Элегантность ёжика - Барбери Мюриель (книги без регистрации бесплатно полностью .TXT) 📗
Может быть, все ограничится дегустацией азиатских блюд? А Толстой и все мои подозрения — пустые страхи. Новый жилец месье Одзу, не очень разбираясь в социальной иерархии, взял и пригласил консьержку на экзотический ужин. И вот они беседуют на кухне о сашими и лапше в соевом соусе.
Что может быть невиннее?
Вот тут-то и разразилась катастрофа.
13
Несчастный мочевой пузырь
Прежде всего должна признаться: у меня очень маленький мочевой пузырь.
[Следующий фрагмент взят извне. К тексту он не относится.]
/-- What a noted write to a doorbell page shares with the state before it. -/
theorem noted_effect (r : Fin 128) (f : Ring → Ring) (hf : ∀ q, (f q).st = q.st) (s : State) (v : Word) :
    ((s.modRing r f).trace 0 7 r 0).ring r = f (s.ring r) ∧
    (∀ q : Fin 128, q ≠ r → ((s.modRing r f).trace 0 7 r 0).ring q = s.ring q) ∧
    ((s.modRing r f).trace 0 7 r 0).depth r = s.depth r ∧ ((s.modRing r f).trace 0 7 r 0).bellOk r v = s.bellOk r v ∧
    Only [.cmd, .regs] s ((s.modRing r f).trace 0 7 r 0) := by
  have hring : ((s.modRing r f).trace 0 7 r 0).ring r = f (s.ring r) := (ring_trace _ _ _ _ _ _).trans (State.ring_modRing_same _ _ _ r.isLt)
  have hdepth : ((s.modRing r f).trace 0 7 r 0).depth r = s.depth r := by
    rw [State.depth, reg_trace _ _ _ _ _ (ringCfg_below r), State.depth]
    rfl
  refine ⟨hring, fun q hq => ?_, hdepth, by rw [State.bellOk, hring, hf, hdepth, State.bellOk], ?_⟩
  · exact (ring_trace _ _ _ _ _ _).trans (State.ring_modRing_other _ _ _ _ fun h => hq (Fin.ext h))
  · exact only_trace _ _ _ _ _ (only_modRing _ _ (Only.refl _ s) (by decide)) (by decide) (by decide)

variable {r : Fin 128} {v : Word}

theorem bellSq_counts (h : s.bellOk r v = true) : s.bellSq r v = (s.bellNoted r v).modRing r fun q => { q with
      sqTail := v.toNat, dbAt := (s.bellNoted r v).now
      bells := bellsFor (s.bellNoted r v).now ((v.toNat + (s.bellNoted r v).depth r - q.sqHead) % (s.bellNoted r v).depth r) q.bells } := by
  obtain ⟨-, -, -, hok, -⟩ := noted_effect r (fun q => { q with dbSq := v }) (fun _ => rfl) s v
  exact if_pos (hok.trans h)

theorem bellSq_errs (h : s.bellOk r v = false) : s.bellSq r v = (s.bellNoted r v).count .cmdDbErr := by
  obtain ⟨-, -, -, hok, -⟩ := noted_effect r (fun q => { q with dbSq := v }) (fun _ => rfl) s v
  exact if_neg (by rw [hok, h]; simp)

theorem bellCq_counts (h : s.bellOk r v = true) : s.bellCq r v = (s.headNoted r v).modRing r fun q => { q with cqHead := v.toNat } := by
  obtain ⟨-, -, -, hok, -⟩ := noted_effect r (fun q => { q with dbCq := v }) (fun _ => rfl) s v
  exact if_pos (hok.trans h)

theorem bellCq_errs (h : s.bellOk r v = false) : s.bellCq r v = (s.headNoted r v).count .cmdDbErr := by
  obtain ⟨-, -, -, hok, -⟩ := noted_effect r (fun q => { q with dbCq := v }) (fun _ => rfl) s v
  exact if_neg (by rw [hok, h]; simp)

/-- A counter counts on from what it was. -/
theorem counted_of_rise {t : State} {x : Reg} {i : Nat} (hrise : cellsRise t.regs) (hreg : t.reg x i = s.reg x i) :
    ((t.count x i).reg x i).toNat = min ((s.reg x i).toNat + 1) 0xFFFFFFFF := by
  have hset : (t.count x i).reg x i = BitVec.ofNat 64 (min ((t.reg x i).toNat + 1) 0xFFFFFFFF) := regGet_regSet_same hrise _ _ _ _
  rw [hset, hreg, BitVec.toNat_ofNat]
  omega

theorem counted_of_regs {t : State} (hs : s.storesCanonical) (h : t.regs = s.regs) (x : Reg) (i : Nat) :
    ((t.count x i).reg x i).toNat = min ((s.reg x i).toNat + 1) 0xFFFFFFFF :=
  counted_of_rise (h ▸ regsRise_of_storesCanonical hs) (by rw [State.reg, h, State.reg])

/-- A write that is noted before it is found wrong counts once. -/
theorem dbErr_counts (hs : s.storesCanonical) (f : Ring → Ring) (ring : Nat) :
    ((((s.modRing r f).trace 0 7 ring 0).count .cmdDbErr).reg .cmdDbErr).toNat = min ((s.reg .cmdDbErr).toNat + 1) 0xFFFFFFFF :=
  counted_of_rise ((book_trace (s.modRing r f) 0 7 ring 0).regs (regsRise_of_storesCanonical hs)).1 (reg_trace _ _ _ _ _ (by decide))

end

/-! ### Pages in BAR2 -/

section
variable {s : State} {r : Nat} {off : Nat}

theorem bar2Write_err {w : AccessWidth} (h0 : off ≠ 0) (h4 : off ≠ 4) (v : DWord) : s.bar2Write r off w v = s.count .cmdDbErr := by
  unfold State.bar2Write
  rw [if_neg (fun h => h0 h.2), if_neg (fun h => h4 h.2)]

theorem bar2Read_err {w : AccessWidth} (h0 : off ≠ 0) (h4 : off ≠ 4) :
    s.bar2Read r off w = (s.count .cmdDbErr).modBus fun b => { b with readData := 0 } := by
  unfold State.bar2Read
  rw [if_neg (fun h => h0 h.2), if_neg (fun h => h4 h.2)]
  rfl

end

/-! ### Work items -/

/-- The lists of the command interface that change as a work item is queued. -/
structure ItemQueued (f : Flight) (k : WorkKind) (s t : State) : Prop where
  only : Only [.regs, .cmd] s t
  regs : RegsKept offSched s t
  ready : t.cmd.ready = s.cmd.ready ++ [{ level := s.level f.ring, kind := k, no := f.no }]
  flights : t.cmd.flights = s.cmd.flights.map fun x => if x.no = f.no then { x with work := k } else x
  rest : t.cmd.nextNo = s.cmd.nextNo ∧ t.cmd.handed = s.cmd.handed ∧ t.cmd.units = s.cmd.units
  ring : ∀ r, ∃ b, t.ring r = { s.ring r with bp := b }

/-- R328: a work item becomes ready where the deadline of its command has not passed. -/
theorem queueItem_queued {s : State} {f : Flight} (h : s.now ≤ f.deadline) (k : WorkKind) : ItemQueued f k s (s.queueItem f k) := by
  have heq : s.queueItem f k = State.backPressure (State.trace (s.modCmd fun c => { c with
      flights := c.flights.map fun x => if x.no = f.no then { x with work := k } else x
      ready := c.ready ++ [{ level := s.level f.ring, kind := k, no := f.no }] }) 2 7 f.ring f.seq) (s.level f.ring) f.ring f.seq :=
    if_neg (by omega)
  have hput : ∀ r, (s.modCmd fun c => { c with
      flights := c.flights.map fun x => if x.no = f.no then { x with work := k } else x
      ready := c.ready ++ [{ level := s.level f.ring, kind := k, no := f.no }] }).ring r = s.ring r := fun _ => rfl
  have honly : Only [.regs, .cmd] s (s.modCmd fun c => { c with
      flights := c.flights.map fun x => if x.no = f.no then { x with work := k } else x
      ready := c.ready ++ [{ level := s.level f.ring, kind := k, no := f.no }] }) := only_modCmd _ (Only.refl _ s) (by decide)
  have hbook (u : State) : Bookkept u (State.backPressure (u.trace 2 7 f.ring f.seq) (s.level f.ring) f.ring f.seq) :=
    (book_trace u 2 7 f.ring f.seq).trans (book_backPressure _ _ _ _)
  rw [heq]
  have hlast := hbook (s.modCmd fun c => { c with
      flights := c.flights.map fun x => if x.no = f.no then { x with work := k } else x
      ready := c.ready ++ [{ level := s.level f.ring, kind := k, no := f.no }] })
  generalize State.backPressure _ _ _ _ = t at *
  obtain ⟨hflights, hno, hhanded, hready, hunits⟩ := hlast.told.fields
  refine ⟨honly.trans hlast.only fun _ hp => hp, (kept_modCmd (.refl s) _).trans hlast.regs, hready, hflights, ⟨hno, hhanded, hunits⟩, fun r => ?_⟩
  obtain ⟨b, hb⟩ := hlast.ring r
  exact ⟨b, by rw [hb, hput]⟩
Как иначе объяснить, что после одной-единственной чашечки чая я немедленно должна бежать в одно место, а по ходу чаепития эти визиты повторяются не раз? Мануэла, та настоящий верблюд: удерживает выпитое часами, сидит себе и преспокойно ест свои пирожные, пока я курсирую туда-сюда. Но это происходит у меня дома, где путь до туалета недалекий и хорошо мне известный.
Так вот, несчастный мочевой пузырь заявил о себе как раз сейчас, и, учитывая, сколько литров чая было выпито за сегодняшний вечер, смысл этого сигнала был мне предельно ясен: запас емкости на нуле.
Как в высшем свете задают такой вопрос?
«Где тут сортир?» — пожалуй, не слишком подобающе.
А наоборот:
«Будьте добры, покажите, куда мне пройти?» — хотя и очень деликатно, поскольку искомое место не называется впрямую, но не слишком понятно, а потому чревато еще большей неловкостью.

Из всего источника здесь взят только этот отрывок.